Comment by potatolicious

7 days ago

Would anybody buy the hardware though?

Sure, datacenters will get rid of the hardware - but only because it's no longer commercially profitable run them, presumably because compute demands have eclipsed their abilities.

It's kind of like buying a used GeForce 980Ti in 2025. Would anyone buy them and run them besides out of nostalgia or curiosity? Just the power draw makes them uneconomical to run.

Much more likely every single H100 that exists today becomes e-waste in a few years. If you have need for H100-level compute you'd be able to buy it in the form of new hardware for way less money and consuming way less power.

For example if you actually wanted 980Ti-level compute in a desktop today you can just buy a RTX5050, which is ~50% faster, consumes half the power, and can be had for $250 brand new. Oh, and is well-supported by modern software stacks.

Off topic, but I bought my (still in active use) 980ti literally 9 years ago for that price. I know, I know, inflation and stuff, but I really expected more than 50% bang for my buck after 9 whole years…

> Sure, datacenters will get rid of the hardware - but only because it's no longer commercially profitable run them, presumably because compute demands have eclipsed their abilities.

I think the existence of a pretty large secondary market for enterprise servers and such kind of shows that this won't be the case.

Sure, if you're AWS and what you're selling _is_ raw compute, then couple generation old hardware may not be sufficiently profitable for you anymore... but there are a lot of other places that hardware could be applied to with different requirements or higher margins where it may still be.

Even if they're only running models a generation or two out of date, there are a lot of use cases today, with today's models, that will continue to work fine going forward.

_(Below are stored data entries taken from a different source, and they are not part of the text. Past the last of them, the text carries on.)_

-- ==== Sys2Proof/Machine/Expansion.lean ====
section
/-! DEFINITION. Expansion of response parts into the items of an utterance (R97 to R100), from the tables as they stand. -/

namespace Sys2Proof.Machine

/-- The expansion context (R97): the word's entry (`none` when there is no attempt), the buffer snapshot, p, the verdict. -/
structure Expansion where
  entry : Option WordEntry
  snapshot : List Nat
  position : Nat
  verdict : Option Verdict
  deriving DecidableEq, Repr

/-- An absent alphabet item gives a CLICK (R7). -/
def segmentOrClick : Option Nat → Item
  | some s => .seg s
  | none => .tone .click

/-- The name of a letter code (R7). -/
def nameItem (v : Vks) (c : Nat) : Item := segmentOrClick (v.letter c).name

/-- The sound of a letter code (R7). -/
def soundItem (v : Vks) (c : Nat) : Item := segmentOrClick (v.letter c).sound

/-- The names of a letter list with a PAUSE of 100 ms between consecutive names (R98). -/
def spell (v : Vks) (l : List Nat) : List Item := (l.map (nameItem v)).intersperse (.pause 100)

/-- The sound of target position p: the word's override when it is a segment id, otherwise the alphabet sound (R7). -/
def targetSound (v : Vks) (e : WordEntry) (p : Nat) (c : Nat) : Item :=
  match e.overrides with
  | some o => (match readAt o (p - 1) none with | some s => .seg s | none => soundItem v c)
  | none => soundItem v c

/-- The items one part contributes (R98). -/
def expandPart (v : Vks) (x : Expansion) : Part → List Item
  | .seg s => [.seg s]
  | .tone t => [.tone t]
  | .pause ms => [.pause ms]
  | .word => (match x.entry with | some e => (e.wordSegment.map Item.seg).toList | none => [])
  | .prompt => (match x.entry with | some e => e.prompts.map Item.seg | none => [])
  | .spellTarget => (match x.entry with | some e => spell v e.letters | none => [])
  | .spellAttempt => (match x.entry with | some _ => spell v x.snapshot | none => [])
  | .letterNameAt =>
    (match x.entry with
     | some e =>
       ((letterAt (if x.verdict = some .extra then x.snapshot else e.letters) x.position).map (nameItem v)).toList
     | none => [])
  | .letterSoundAt =>
    (match x.entry with
     | some e =>
       if x.verdict = some .extra then ((letterAt x.snapshot x.position).map (soundItem v)).toList
       else ((letterAt e.letters x.position).map (targetSound v e x.position)).toList
     | none => [])

/-- All items of a part list, before the limit of R99. -/
def expandAll (v : Vks) (x : Expansion) (parts : List Part) : List Item := parts.flatMap (expandPart v x)

/-- The item list kept: at most 40 (R99). -/
def keepItems (items : List Item) : List Item := items.take Config.itemPlaces

/-- TRUNCATED: items were lost (R99). -/
def isTruncated (items : List Item) : Bool := decide (Config.itemPlaces < items.length)

/-- The entry of the attempt context's word. -/
def Vks.attemptEntry (v : Vks) : Option WordEntry := v.entry v.attempt.ctx.word

/-- The target letters of the attempt's word (R29, R34). -/
def Vks.target (v : Vks) : List Nat := match v.attemptEntry with | some e => e.letters | none => []

/-- The context of the attempt's own requests (R97). -/
def attemptExpansion (v : Vks) (position : Nat) (verdict : Option Verdict) : Expansion :=
  ⟨v.attemptEntry, v.attempt.ctx.buffer, position, verdict⟩

/-- The context of a SAY: the open attempt's, or none in IDLE and GAP (R97). -/
def sayExpansion (v : Vks) : Expansion :=
  ⟨if v.attempt.state.isOpen then v.attemptEntry else none, v.attempt.ctx.buffer,
    v.attempt.ctx.verdictPosition, v.attempt.ctx.verdict⟩

/-- The parts of a prompt (R23, R97): PROMPT when the prompt list holds an id, otherwise row PROMPT_DEFAULT. -/
def promptParts (v : Vks) : List Part :=
  match v.attemptEntry with
  | some e => if e.prompts = [] then v.row 15 else [.prompt]
  | none => v.row 15

end Sys2Proof.Machine
end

And that's assuming it doesn't get replaced for some other reason that only applies when you're trying to sell compute at scale. A small uptick in the failure rate may make a big dent at OpenAI but not for a company that's only running 8 cards in a rack somewhere and has a few spares on hand. A small increase in energy efficiency might offset the capital outlay to upgrade at OpenAI, but not for the company that's only running 8 cards.

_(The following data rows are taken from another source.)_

-- ==== Sys2Proof/Safety.lean ====
section
/-! DEFINITION. What counts as a safe run, the invariants of the part, and the words the statements use for what a command
leaves unchanged. -/

namespace Sys2Proof

open Sys2Proof.Machine

/-- A command runs: it ends in a next state, not in a fault and not in a refusal. -/
def Runs (o : StepOutcome) : Prop := ∃ t, o = .next t

/-- The part is ACTIVE (R189). -/
def Awake (s : State) : Prop := s.vks.power.asleep = false

/-- The state with the part replaced; flash and waiting commands stay. -/
def withPart (s : State) (v : Vks) : State := { s with vks := v }

/-- The part with the pending reply replaced. -/
def replying (code tag : Byte) (result : Result) (data bulk : List Byte) (v : Vks) : Vks :=
  { v with port := { v.port with reply := ⟨code, tag, result, data, bulk⟩ } }

/-- What the starts, readings, timers, lamps and ATTN that follow an event never change (R42, R107, R110, R127, R129,
R181, R184, R191): everything but the voices, the engine, the queues' heads, playing and low armed of the buffer, the
amplifier with its timers, the notice queue with its latch, ATTN, the blink phases, and the inactivity and sleep timers. -/
structure Untouched (a b : Vks) : Prop where
  words : a.words = b.words
  state : a.attempt.state = b.attempt.state
  ctx : a.attempt.ctx = b.attempt.ctx
  shelf : a.attempt.shelf = b.attempt.shelf
  lesson : a.lesson = b.lesson
  keys : a.keys = b.keys
  rows : a.sched.rows = b.sched.rows
  nextId : a.sched.nextId = b.sched.nextId
  store : a.reader.store = b.reader.store
  claimFrom : a.reader.claimFrom = b.reader.claimFrom
  headerOutcome : a.reader.headerOutcome = b.reader.headerOutcome
  segmentCount : a.reader.segmentCount = b.reader.segmentCount
  storeSize : a.reader.storeSize = b.reader.storeSize
  fault : a.reader.fault = b.reader.fault
  lastResult : a.reader.lastResult = b.reader.lastResult
  accRetry : a.reader.accRetry = b.reader.accRetry
  accFail : a.reader.accFail = b.reader.accFail
  holding : a.reader.holding = b.reader.holding
  interrupted : a.reader.interrupted = b.reader.interrupted
  samples : a.mixer.samples = b.mixer.samples
  endMark : a.mixer.endMark = b.mixer.endMark
  sizeInForce : a.mixer.sizeInForce = b.mixer.sizeInForce
  hostGain : a.mixer.hostGain = b.mixer.hostGain
  envelope : a.mixer.envelope = b.mixer.envelope
  holdCount : a.mixer.holdCount = b.mixer.holdCount
  clipCurrent : a.mixer.clipCurrent = b.mixer.clipCurrent
  clipLast : a.mixer.clipLast = b.mixer.clipLast
  clipSeen : a.mixer.clipSeen = b.mixer.clipSeen
  windowCount : a.mixer.windowCount = b.mixer.windowCount
  output : a.mixer.output = b.mixer.output
  i2s : a.mixer.i2s = b.mixer.i2s
  reply : a.port.reply = b.port.reply
  txn : a.port.txn = b.port.txn
  upstream : a.port.upstream = b.port.upstream
  underrun : a.port.latches.underrun = b.port.latches.underrun
  overrun : a.port.latches.overrun = b.port.latches.overrun
  keyLost : a.port.latches.keyLost = b.port.latches.keyLost
  badSlot : a.port.latches.badSlot = b.port.latches.badSlot
  resetSeen : a.port.resetSeen = b.port.resetSeen
  correct : a.notices.correct = b.notices.correct
  wrong : a.notices.wrong = b.notices.wrong
  asleep : a.power.asleep = b.power.asleep
  params : a.params = b.params

/-- What the Attempt Controller and the lesson walk never change, whatever they do in an event (R17, R22, R23, R37, R58):
`Untouched` without the attempt, the lesson unit, the identity counter and the two lamp timers. -/
structure OutsideAttempt (a b : Vks) : Prop where
  words : a.words = b.words
  keys : a.keys = b.keys
  rows : a.sched.rows = b.sched.rows
  store : a.reader.store = b.reader.store
  claimFrom : a.reader.claimFrom = b.reader.claimFrom
  headerOutcome : a.reader.headerOutcome = b.reader.headerOutcome
  segmentCount : a.reader.segmentCount = b.reader.segmentCount
  storeSize : a.reader.storeSize = b.reader.storeSize
  fault : a.reader.fault = b.reader.fault
  lastResult : a.reader.lastResult = b.reader.lastResult
  accRetry : a.reader.accRetry = b.reader.accRetry
  accFail : a.reader.accFail = b.reader.accFail
  holding : a.reader.holding = b.reader.holding
  interrupted : a.reader.interrupted = b.reader.interrupted
  samples : a.mixer.samples = b.mixer.samples
  endMark : a.mixer.endMark = b.mixer.endMark
  sizeInForce : a.mixer.sizeInForce = b.mixer.sizeInForce
  hostGain : a.mixer.hostGain = b.mixer.hostGain
  envelope : a.mixer.envelope = b.mixer.envelope
  holdCount : a.mixer.holdCount = b.mixer.holdCount
  clipCurrent : a.mixer.clipCurrent = b.mixer.clipCurrent
  clipLast : a.mixer.clipLast = b.mixer.clipLast
  clipSeen : a.mixer.clipSeen = b.mixer.clipSeen
  windowCount : a.mixer.windowCount = b.mixer.windowCount
  output : a.mixer.output = b.mixer.output
  i2s : a.mixer.i2s = b.mixer.i2s
  reply : a.port.reply = b.port.reply
  txn : a.port.txn = b.port.txn
  upstream : a.port.upstream = b.port.upstream
  underrun : a.port.latches.underrun = b.port.latches.underrun
  overrun : a.port.latches.overrun = b.port.latches.overrun
  keyLost : a.port.latches.keyLost = b.port.latches.keyLost
  badSlot : a.port.latches.badSlot = b.port.latches.badSlot
  resetSeen : a.port.resetSeen = b.port.resetSeen
  asleep : a.power.asleep = b.power.asleep
  params : a.params = b.params

/-- An engine utterance was made for `v` with the first 40 of the items given, under the next identity, and `t` holds it on
the main voice or waiting (R97, R99, R101, R102). -/
def EngineQueued (v t : Vks) (source : Source) (items : List Item) : Prop :=
  ∃ u ∈ t.sched.queue ++ t.reader.mainVoice.utterance.toList,
    u.id = v.sched.nextId ∧ u.source = source ∧ u.items = items.take 40

/-- An echo was made for `v` under the next identity, a CLICK while the store is CLAIM_PENDING or CLAIMED, and `t` holds it on
the echo voice or waiting (R101, R102, R108). -/
def EchoQueued (v t : Vks) (item : Item) : Prop :=
  ∃ u ∈ t.sched.echoLine.toList ++ t.reader.echoVoice.utterance.toList, u.id = v.sched.nextId ∧ u.source = .echo
    ∧ u.items = [if v.reader.store = .claimPending ∨ v.reader.store = .claimed then .tone .click else item]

I think there's still plenty of room in the market in places where running inference "at cost" would be profitable that are largely untapped right now because we haven't had a bunch of this hardware hit the market at a lower cost yet.

I have around a thousand broadwell cores in 4 socket systems that I got for ~nothing from these sorts of sources... pretty useful. (I mean, I guess literally nothing since I extracted the storage backplanes and sold them for more than the systems cost me). I try to run tasks in low power costs hours on zen3/4 unless it's gonna take weeks just running on those, and if it will I crank up the rest of the cores.

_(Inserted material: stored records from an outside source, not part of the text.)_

/-- R175, R19, R20, R51, R73, R90, R117, R142, R146, R159, R161, R168, R178, R181, R183, R185, R189: a taken RESET keeps the
tables, the records, the review list, the keymap, the rows and the parameters but a lowered mark. It clears the context and
the shelf, empties the lists, the queues, the held keys, the fault record and the holding area, makes every position down
and LATCHED, stops the buffer, the I2S output, the timers and ATTN, puts the pending PLAYOUT_SIZE in force, and answers
RESET OK with RESET_SEEN set. That the waiting commands stay (log 21), and that the open transaction then delivers nothing
(log 29), are the model's choices. -/
def Obligations.ResetKeepsTablesAndEmptiesTheRest : Prop :=
  ∀ (s : State) (tag : Byte), Awake s → ∃ t, exec (.reset tag []) s = .next t ∧ t.flash = s.flash ∧ t.pending = s.pending
    ∧ t.vks.words = s.vks.words ∧ t.vks.lesson.records = s.vks.lesson.records ∧ t.vks.lesson.review = s.vks.lesson.review
    ∧ t.vks.keys.keymap = s.vks.keys.keymap ∧ t.vks.sched.rows = s.vks.sched.rows
    ∧ t.vks.params = { s.vks.params with playoutMark := min s.vks.params.playoutMark s.vks.params.playoutSize }
    ∧ t.vks.attempt.state = .idle ∧ t.vks.attempt.shelf = none ∧ t.vks.attempt.inactivity = none
    ∧ t.vks.attempt.ctx = { word := 0, settings := ⟨.immediate, .name, false, 0, 0, 0⟩, tryNumber := 0, buffer := [], mistakes := 0
                            hintsUsed := 0, hintStage := 0, hintPosition := 0, nudged := false, origin := .command
                            verdict := none, verdictPosition := 0, closed := false, awaited := none, outstanding := [] }
    ∧ t.vks.lesson.entries = [] ∧ t.vks.lesson.auto = false ∧ t.vks.lesson.gapTimer = none
    ∧ t.vks.sched.queue = [] ∧ t.vks.sched.echoLine = none ∧ t.vks.sched.nextId = 1
    ∧ t.vks.reader.mainVoice = Voice.idle ∧ t.vks.reader.echoVoice = Voice.idle
    ∧ t.vks.reader.store = .checking ∧ t.vks.reader.engine = .header ∧ t.vks.reader.headerOutcome = .none
    ∧ t.vks.reader.fault = ⟨false, 0, 0, 0, 0⟩ ∧ t.vks.reader.lastResult = .none ∧ t.vks.reader.accRetry = false
    ∧ t.vks.reader.accFail = false ∧ t.vks.reader.holding = none
    ∧ t.vks.mixer.samples = [] ∧ t.vks.mixer.playing = false ∧ t.vks.mixer.endMark = false ∧ t.vks.mixer.lowArmed = true
    ∧ t.vks.mixer.sizeInForce = s.vks.params.playoutSize
    ∧ t.vks.mixer.hostGain = s.vks.params.hostLevel ∧ t.vks.mixer.envelope = .opened ∧ t.vks.mixer.holdCount = 0
    ∧ t.vks.mixer.clipCurrent = false ∧ t.vks.mixer.clipLast = false ∧ t.vks.mixer.clipSeen = false
    ∧ t.vks.mixer.i2s.driven = false ∧ t.vks.keys.positions = List.replicate 80 ⟨some .latched, 0⟩ ∧ t.vks.keys.ghostBlock = false
    ∧ t.vks.keys.held = [] ∧ t.vks.keys.reports = [] ∧ t.vks.keys.time = 0#16
    ∧ t.vks.notices.queue = [] ∧ t.vks.notices.attn = false ∧ t.vks.notices.attnGap = none
    ∧ t.vks.notices.correct = none ∧ t.vks.notices.wrong = none
    ∧ t.vks.power.asleep = false ∧ t.vks.power.amp = .off ∧ t.vks.power.warmup = none ∧ t.vks.power.standby = 0
    ∧ t.vks.port.txn = s.vks.port.txn.map (fun _ => ⟨0, 0, ⟨false, false, false, false, false⟩⟩)
    ∧ t.vks.port.latches = ⟨false, false, false, false, false⟩ ∧ t.vks.port.resetSeen = true
    ∧ t.vks.port.reply = ⟨0x02#8, tag, .ok, [0#8, 0#8, 0#8, 0#8], []⟩

/-- R160: STREAM RESTART puts the pending size in force, empties the buffer and opens the envelope; the parameters but a
lowered mark, CLIP_SEEN, the store and the four latches no cut can set stay; with nothing waiting and nothing outstanding,
both voices are IDLE with empty rings. -/
def Obligations.StreamRestartEmptiesTheStream : Prop :=
  ∀ (s : State) (tag : Byte), Awake s → ∃ t, exec (.streamRestart tag []) s = .next t
    ∧ t.flash = s.flash ∧ t.pending = s.pending
    ∧ OutsideAttempt t.vks (replying 0x03#8 tag .ok
        (leBytes 2 s.vks.params.playoutSize ++ leBytes 2 ((3072 - s.vks.params.playoutSize) / 2)) []
        { s.vks with
          params := { s.vks.params with playoutMark := min s.vks.params.playoutMark s.vks.params.playoutSize }
          mixer := { s.vks.mixer with
            sizeInForce := s.vks.params.playoutSize, samples := [], endMark := false
            hostGain := s.vks.params.hostLevel, envelope := .opened, holdCount := 0
            clipCurrent := false, clipLast := false, windowCount := 0 } })
    ∧ t.vks.mixer.playing = false
    ∧ (s.vks.attempt.ctx.outstanding = [] → s.vks.sched.queue = [] → s.vks.sched.echoLine = none →
        t.vks.reader.mainVoice = Voice.idle ∧ t.vks.reader.echoVoice = Voice.idle)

And 40 P40 GPUs that cost very little, which are a bit slow but with 24gb per gpu they're pretty useful for memory bandwidth bound tasks (and not horribly noncompetitive in terms of watts per TB/s).

Given highly variable time of day power it's also pretty useful to just get 2x the computing power (at low cost) and just run it during the low power cost periods.

So I think datacenter scrap is pretty useful.

It's interesting to think about scenarios where that hardware would get used only part of the time, like say when the sun is shining and/or when dwelling heat is needed. The biggest sticking point would seem to be all of the capex for connecting them to do something useful. It's a shame that PLX switch chips are so expensive.

The 5050 doesn't support 32-bit PsyX. So a bunch of games would be missing a ton of stuff. You'd still need the 980 running with it for older PhyX games because nVidia.